As I have been arguing for a while, soccer has its own problem with concussions. Having played The Beautiful Game (which most of the world knows as football), I cannot imagine that heading the ball — especially after a long punt — does not cause the brain to rock inside the skull. I had at least one concussion that I can recall, and I wonder about all the thousands of routine headers all through high school and my first year of college.

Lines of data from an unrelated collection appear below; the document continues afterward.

-- ==== Sys2Proof/Tests/Slice0.lean ====
section
/-!
SUPPORT. Tests of the model, and for each statement with premises a state and operands that meet them together.
-/

set_option linter.unusedVariables false

namespace Sys2Proof.Machine

theorem live_of {s : State} (h : s.core.powered = true ∧ Canon s.rf.regs ∧ NMap.wf s.rf.latches ∧ Canon s.stage ∧ Canon s.hostBuf ∧ Canon s.hif.win4 ∧ Canon s.hif.win5) : Live s :=
  ⟨h.1, h.2.1, h.2.2.1, h.2.2.2.1, h.2.2.2.2.1, h.2.2.2.2.2.1, h.2.2.2.2.2.2⟩
def regsOf (l : List (FieldSpec × Nat × Nat)) : RegFile := { regs := l.foldl (fun r x => rput x.1 x.2.1 x.2.2 r) [] }

/-- A small image: no host, one signature's worth of nothing. -/
def imgW : Img := { len := 0, counter := 0, serial := 0, keyXy := [], ways := 16, casts := 4, agePeriod := 1, margin := 0, ride := 0, dmaCh := 16, hostCh := 1, shares := [], policy := 0, pairMap := none, fleet := none, subNqn := [110], nvmePort := 4420, feBits := 0, pfcPrio := 0, anaPref := [], ports := [], hosts := [⟨[104], false, 1, 1⟩], imps := [], pars := [], nss := [], ucode := 0, ucodeVer := 0, hash := [] }
def connW : Conn := { port := 2, srcAddr := 77, srcPort := 50000, dstAddr := 9, dstPort := 4420, ip6 := false, wscale := true, sack := true, tstamp := true, openedAt := 0, pair := 12 }
def adminW : Conn := { connW with icDone := true, connected := true, admin := true, cntlid := 1 }
def ctrlW : Ctrl := { host := 0, admin := 3, port := 2 }
def stW : State := { conns := [(3, adminW)], ctrls := [(1, ctrlW)], img := { eff := some imgW } }

/-- A signature of three drives, one data position; sheets of 32 blocks. -/
def impW : Imposition := { sig := 0, n := 3, k := 1, s := 0, folio := 0, packed := false, cSheet := 1, cSpare := 0, cStride := 1, meta_ := 0, identity := 5, members := [⟨0, 0⟩, ⟨1, 0⟩, ⟨2, 0⟩], table := [[(0, 0), (1, 0), (2, 0)]], hash := [] }
/-- Namespace 1 conventional (8 sheets), namespace 2 zoned with evidence (4 zones of a sheet). -/
def imgZ : Img := { imgW with imps := [(0, impW)], nss := [(0, ⟨false, false, 0, 0, 0, 8, 0⟩), (1, ⟨true, true, 0, 1, 8, 4, 0⟩)], hosts := [⟨[104], false, 1, 3⟩] }
def ioW : Conn := { connW with icDone := true, connected := true, cntlid := 1, qid := 1 }
/-- An admin queue (connection 3) and an I/O queue (connection 4) of one controller, and a signature reached through port 2. -/
def stZ : State := { stW with conns := [(3, adminW), (4, ioW)], img := { eff := some imgZ }, fe := [(2, { ana := [(0, 1)] })] }

def lineW (n : Nat) : Line := { kind := 0, sig := 0, num := n, primary := 0, duplex := some 131072 }
def cmdW : Cmd := { op := .write, ns := 0, slba := 0, nlb := 8, pi := some ⟨true, false, false, false, 0, 0, 0⟩, ord := 0, at_ := 0 }
def appendW : Cmd := { cmdW with op := .append, ns := 1, nlb := 1, ready := true, blocks := [(0, 7)], zones := [2 ^ 32] }
/-- An append whose data is whole, to an open zone with no evidence protection. -/
def apW : State := { stZ with img := { eff := some { imgZ with nss := [(1, ⟨true, false, 0, 1, 8, 4, 0⟩)] } }, rf := regsOf [(Reg.Fount.CEILING, 0, 8)], cs := { tags := [(2, lineW 2)] }, zn := { zones := [(2 ^ 32, { st := .explicit, reserved := 1 })] }, cmds := [(4 * 65536 + 9, appendW)] }

def drvW : Drv := { qdepth := 4, inService := true, identified := true }
/-- The drives of the signature in service. -/
def stD : State := { stZ with drvs := [(0, drvW), (1, drvW), (2, drvW)], core := { mode := .pressRun } }
/-- Line 0 of the signature holds block 0. -/
def heldW : Line := { lineW 0 with cells := [(0, { data := 7 })] }
def readW : Cmd := { op := .read, ns := 0, slba := 0, nlb := 1, pi := some ⟨true, false, false, false, 0, 0, 0⟩, ord := 0, at_ := 0, begun := true, need := [0] }
def fgW : DrvCmd := { write := false, use := .fg, sig := 0, sheet := 0, pos := 0, b0 := 0, n := 1, lba := 0, at_ := 0 }

end Sys2Proof.Machine

open Sys2Proof Sys2Proof.Machine

/-! ### Each check of well-formedness refuses an ill-formed command -/

theorem test_wf_boundary_sensors : Instr.wf (.impressionBoundary ⟨⟨false, false, false, false⟩, [250], [], []⟩) = false := rfl
theorem test_wf_boundary_sensor_range : Instr.wf (.impressionBoundary ⟨⟨false, false, false, false⟩, [0, 0, 0, 0, 0, 0, 0, 32768], [], []⟩) = false := rfl
theorem test_wf_register_write : Instr.wf (.registerWrite 0x010006 1) = false := rfl
theorem test_wf_min_share_write : Instr.wf (.minShareWrite 0x110002 1) = false := rfl
theorem test_wf_frame_received : Instr.wf (.frameReceived 0 ⟨0, true, false, none, .other, .other⟩) = false := rfl
theorem test_wf_pfc_priority : Instr.wf (.pfcFrameReceived 0 8 1) = false := rfl
theorem test_wf_pfc_quanta : Instr.wf (.pfcFrameReceived 0 0 65536) = false := rfl
theorem test_wf_retransmission : Instr.wf (.retransmissionTimeout 4096) = false := rfl
theorem test_wf_icreq_timeout : Instr.wf (.icreqTimeout 4096) = false := rfl
theorem test_wf_icreq : Instr.wf (.icreq ⟨4096, 0, 0, false, false, 0, true⟩) = false := rfl
theorem test_wf_h2ctermreq_conn : Instr.wf (.h2ctermreq 4096 1) = false := rfl
theorem test_wf_h2ctermreq_fes : Instr.wf (.h2ctermreq 0 65536) = false := rfl
theorem test_wf_h2cdata_conn : Instr.wf (.h2cdata ⟨4096, 0, 0, 0, true, true, true, true, []⟩) = false := rfl
theorem test_wf_h2cdata_cid : Instr.wf (.h2cdata ⟨0, 65536, 0, 0, true, true, true, true, []⟩) = false := rfl
theorem test_wf_h2cdata_guard : Instr.wf (.h2cdata ⟨0, 0, 0, 0, true, true, true, true, [⟨0, 65536, 0, 0⟩]⟩) = false := by decide +kernel
theorem test_wf_connect : Instr.wf (.connect ⟨0, 65536, 0, [], [], 0, 0, 0, 0⟩) = false := rfl
theorem test_wf_property_set : Instr.wf (.propertySet ⟨4096, 0, 1, 0, 0⟩ .cc ⟨true, 0, 0, 0, 0, 0, 0⟩) = false := rfl
theorem test_wf_property_get : Instr.wf (.propertyGet ⟨4096, 0, 1, 0, 0⟩ .cap) = false := rfl
theorem test_wf_authentication_receive : Instr.wf (.authenticationReceive ⟨4096, 0, 1, 0, 0⟩) = false := rfl
theorem test_wf_auth_fail_close : Instr.wf (.authFailClose 4096) = false := rfl
theorem test_wf_get_log_page : Instr.wf (.getLogPage ⟨0, 0, 1, 0, 0⟩ 256 0) = false := rfl
theorem test_wf_identify_cns : Instr.wf (.identify ⟨0, 0, 1, 0, 0⟩ 256 0) = false := rfl
theorem test_wf_identify_csi : Instr.wf (.identify ⟨0, 0, 1, 0, 0⟩ 0 256) = false := rfl
theorem test_wf_set_features_fid : Instr.wf (.setFeatures ⟨0, 0, 1, 0, 0⟩ 256 false 0) = false := rfl
theorem test_wf_set_features_value : Instr.wf (.setFeatures ⟨0, 0, 1, 0, 0⟩ 0 false 4294967296) = false := rfl
theorem test_wf_get_features : Instr.wf (.getFeatures ⟨0, 0, 1, 0, 0⟩ 256) = false := rfl
theorem test_wf_event_request : Instr.wf (.asynchronousEventRequest ⟨4096, 0, 1, 0, 0⟩) = false := rfl
theorem test_wf_keep_alive : Instr.wf (.keepAlive ⟨4096, 0, 1, 0, 0⟩) = false := rfl
theorem test_wf_security_list : Instr.wf (.securityProtocolList ⟨0, 0, 1, 0, 0⟩ 256) = false := rfl
theorem test_wf_nonce_request : Instr.wf (.nonceRequest ⟨4096, 0, 1, 0, 0⟩) = false := rfl
theorem test_wf_reset_permit : Instr.wf (.resetPermit ⟨0, 0, 1, 0, 0⟩ ⟨0, true, true, 1, 0, 0, 2 ^ 128, 0, 0, 0⟩) = false := rfl
theorem test_wf_damage_request : Instr.wf (.damageStatementRequest ⟨0, 0, 1, 0, 0⟩ 0 (2 ^ 128)) = false := rfl
theorem test_wf_damage_receive : Instr.wf (.damageStatementReceive ⟨4096, 0, 1, 0, 0⟩) = false := rfl
theorem test_wf_flush : Instr.wf (.flush ⟨4096, 0, 1, 0, 0⟩) = false := rfl
theorem test_wf_flush_complete : Instr.wf (.flushComplete 0 65536) = false := rfl
theorem test_wf_header_nsid : Instr.wf (.flush ⟨0, 0, 4294967296, 0, 0⟩) = false := rfl
theorem test_wf_write_blocks : Instr.wf (.write ⟨⟨0, 0, 1, 0, 0⟩, 0, 0, ⟨true, false, false, false, 0, 0, 0⟩, true, []⟩) = false := rfl
theorem test_wf_write_lba : Instr.wf (.write ⟨⟨0, 0, 1, 0, 0⟩, (2 ^ 64), 1, ⟨true, false, false, false, 0, 0, 0⟩, true, []⟩) = false := rfl
theorem test_wf_read_blocks : Instr.wf (.read ⟨⟨0, 0, 1, 0, 0⟩, 0, 65537, ⟨true, false, false, false, 0, 0, 0⟩, true, []⟩) = false := rfl
theorem test_wf_append_ref : Instr.wf (.zoneAppend ⟨⟨0, 0, 1, 0, 0⟩, 0, 1, ⟨true, false, false, false, 0, 0, 0⟩, true, [⟨0, 0, 0, 4294967296⟩]⟩) = false := by decide +kernel
theorem test_wf_report_zones : Instr.wf (.reportZones ⟨⟨4096, 0, 1, 0, 0⟩, 0, 0, 1⟩) = false := rfl
theorem test_wf_zone_open : Instr.wf (.zoneOpen ⟨⟨4096, 0, 1, 0, 0⟩, 0, false⟩) = false := rfl
theorem test_wf_zone_close : Instr.wf (.zoneClose ⟨⟨4096, 0, 1, 0, 0⟩, 0, false⟩) = false := rfl
theorem test_wf_zone_finish : Instr.wf (.zoneFinish ⟨⟨4096, 0, 1, 0, 0⟩, 0, false⟩) = false := rfl
theorem test_wf_zone_reset : Instr.wf (.zoneReset ⟨⟨4096, 0, 1, 0, 0⟩, 0, false⟩) = false := rfl
theorem test_wf_zone_offline : Instr.wf (.zoneOffline ⟨⟨4096, 0, 1, 0, 0⟩, 0, false⟩) = false := rfl
theorem test_wf_invalid_opcode : Instr.wf (.invalidCommandOpcode ⟨0, 0, 1, 0, 0⟩ true 256) = false := rfl
theorem test_wf_admission : Instr.wf (.admission 0 65536) = false := rfl
theorem test_wf_r2t_release : Instr.wf (.readyToTransferRelease 0 65536) = false := rfl
theorem test_wf_write_release : Instr.wf (.writeCompletionRelease 0 65536) = false := rfl
theorem test_wf_append_assign : Instr.wf (.appendAssign 0 65536) = false := rfl
theorem test_wf_update_reads : Instr.wf (.updateReadsComplete 0 [⟨256, []⟩]) = false := rfl
theorem test_wf_folio_write : Instr.wf (.folioWriteComplete 0 32) = false := rfl
theorem test_wf_resync : Instr.wf (.resyncItem ⟨0, 0⟩ [⟨256, []⟩]) = false := rfl
theorem test_wf_seal_digest : Instr.wf (.sealDigest 0 0 [(0, some (2 ^ 32768))]) = false := by decide +kernel
theorem test_wf_proofing : Instr.wf (.proofingItem 0 [⟨256, []⟩]) = false := rfl
theorem test_wf_critical : Instr.wf (.criticalItem 0 [⟨256, []⟩]) = false := rfl
theorem test_wf_normal : Instr.wf (.normalItem 0 [⟨0, [⟨32, ⟨true, 0, 0, 0, 0⟩⟩]⟩]) = false := by decide +kernel
theorem test_wf_copyback : Instr.wf (.copybackItem 0 8 []) = false := rfl
theorem test_wf_copyback_write : Instr.wf (.copybackWriteComplete 0 8) = false := rfl
theorem test_wf_catchup : Instr.wf (.catchupItem 0 128 0 []) = false := rfl
theorem test_wf_reconstruct : Instr.wf (.readReconstruct ⟨0, 0⟩ ⟨256, []⟩) = false := rfl
theorem test_wf_repair_write : Instr.wf (.repairWrite ⟨0, 0⟩ 32 []) = false := rfl
theorem test_wf_repair_write_complete : Instr.wf (.repairWriteComplete ⟨0, 0⟩ 32) = false := rfl
theorem test_wf_readback : Instr.wf (.selfTestReadback ⟨0, 0⟩ 32 true) = false := rfl
theorem test_wf_window_read : Instr.wf (.windowReadComplete 0 [(0, [⟨256, []⟩])]) = false := rfl
theorem test_wf_evb_drop : Instr.wf (.evbDrop 64) = false := rfl
theorem test_wf_merge_flush : Instr.wf (.mergeEntryFlush 64) = false := rfl
theorem test_wf_patrol_device : Instr.wf (.patrolScrub 0 (.corrected [20]) .nothing 0) = false := rfl
theorem test_wf_patrol_word : Instr.wf (.patrolScrub 0 .clean .nothing 4294967296) = false := rfl
theorem test_wf_case_self_test : Instr.wf (.caseSelfTest 0 [⟨20, true, true⟩]) = false := rfl
theorem test_wf_gauge_cell : Instr.wf (.gaugeSample ⟨0, 65536, 0, 0, 0⟩) = false := rfl
theorem test_wf_gauge_temperature : Instr.wf (.gaugeSample ⟨0, 0, 0, -32769, 0⟩) = false := rfl
theorem test_wf_input_low : Instr.wf (.inputLow false 65536) = false := rfl
theorem test_wf_input_healthy : Instr.wf (.inputHealthy false 65536) = false := rfl
theorem test_wf_rate_window : Instr.wf (.rateWindowEnd 65536) = false := rfl
theorem test_wf_entdaa : Instr.wf (.entdaa 128) = false := rfl
theorem test_wf_setdasa : Instr.wf (.setdasa 128) = false := rfl
theorem test_wf_setnewda : Instr.wf (.setnewda 128) = false := rfl
theorem test_wf_enthdr : Instr.wf (.enthdrUnsupported 8) = false := rfl
theorem test_wf_drive_error : Instr.wf (.driveCommandError 0 0 [] [⟨true, 2 ^ 32768, 0, 0, 0⟩]) = false := by decide +kernel
theorem test_wf_drive_read : Instr.wf (.driveReadComplete 0 0 [⟨true, 0, 0, 65536, 0⟩]) = false := by decide +kernel
theorem test_wf_tcp_closed : Instr.wf (.tcpConnectionClosed 4096 false) = false := rfl
theorem test_wf_accepts : Instr.wf (.write ⟨⟨0, 0, 1, 0, 0⟩, 0, 65536, ⟨true, false, false, false, 0, 0, 0⟩, true, []⟩) = true := rfl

Bellini, bleeding from a head would. (Probably from a head-to-head collision, not from just heading the ball). Photo: UH/Folhapress
Now, it turns out that one of the game’s greats — Bellini of Brazil — suffered brain damage, no doubt from headers, according to researchers at Boston University. Bellini, who was Brazil’s captain in the 1958 World Cup, died recently, and his brain was examined by researchers affiliated with BU’s extensive investigation of concussions caused by sports. According to today’s Times, Bellini did not have Alzheimers but instead suffered from Chronic Traumatic Encephalopathy (CTE), which is caused by concussions.
At the time, his death was attributed to complications related to Alzheimer’s disease. But researchers now say he had an advanced case of chronic traumatic encephalopathy, or C.T.E., which is caused by repeated blows to the head and has symptoms similar to those of Alzheimer’s.
Here’s the take-away from the Times:
Also note, as one of the Times comments does, that so far, investigators have been able to conduct autopsies on the brains of three former soccer players and found CTE in all three. So, it seems likely that CTE is common among soccer players, not rare.
Are helmets the answer? I don’t know. Maybe. But I’d like to see a simple rules change. Don’t head those balls; trap them, then kick ’em!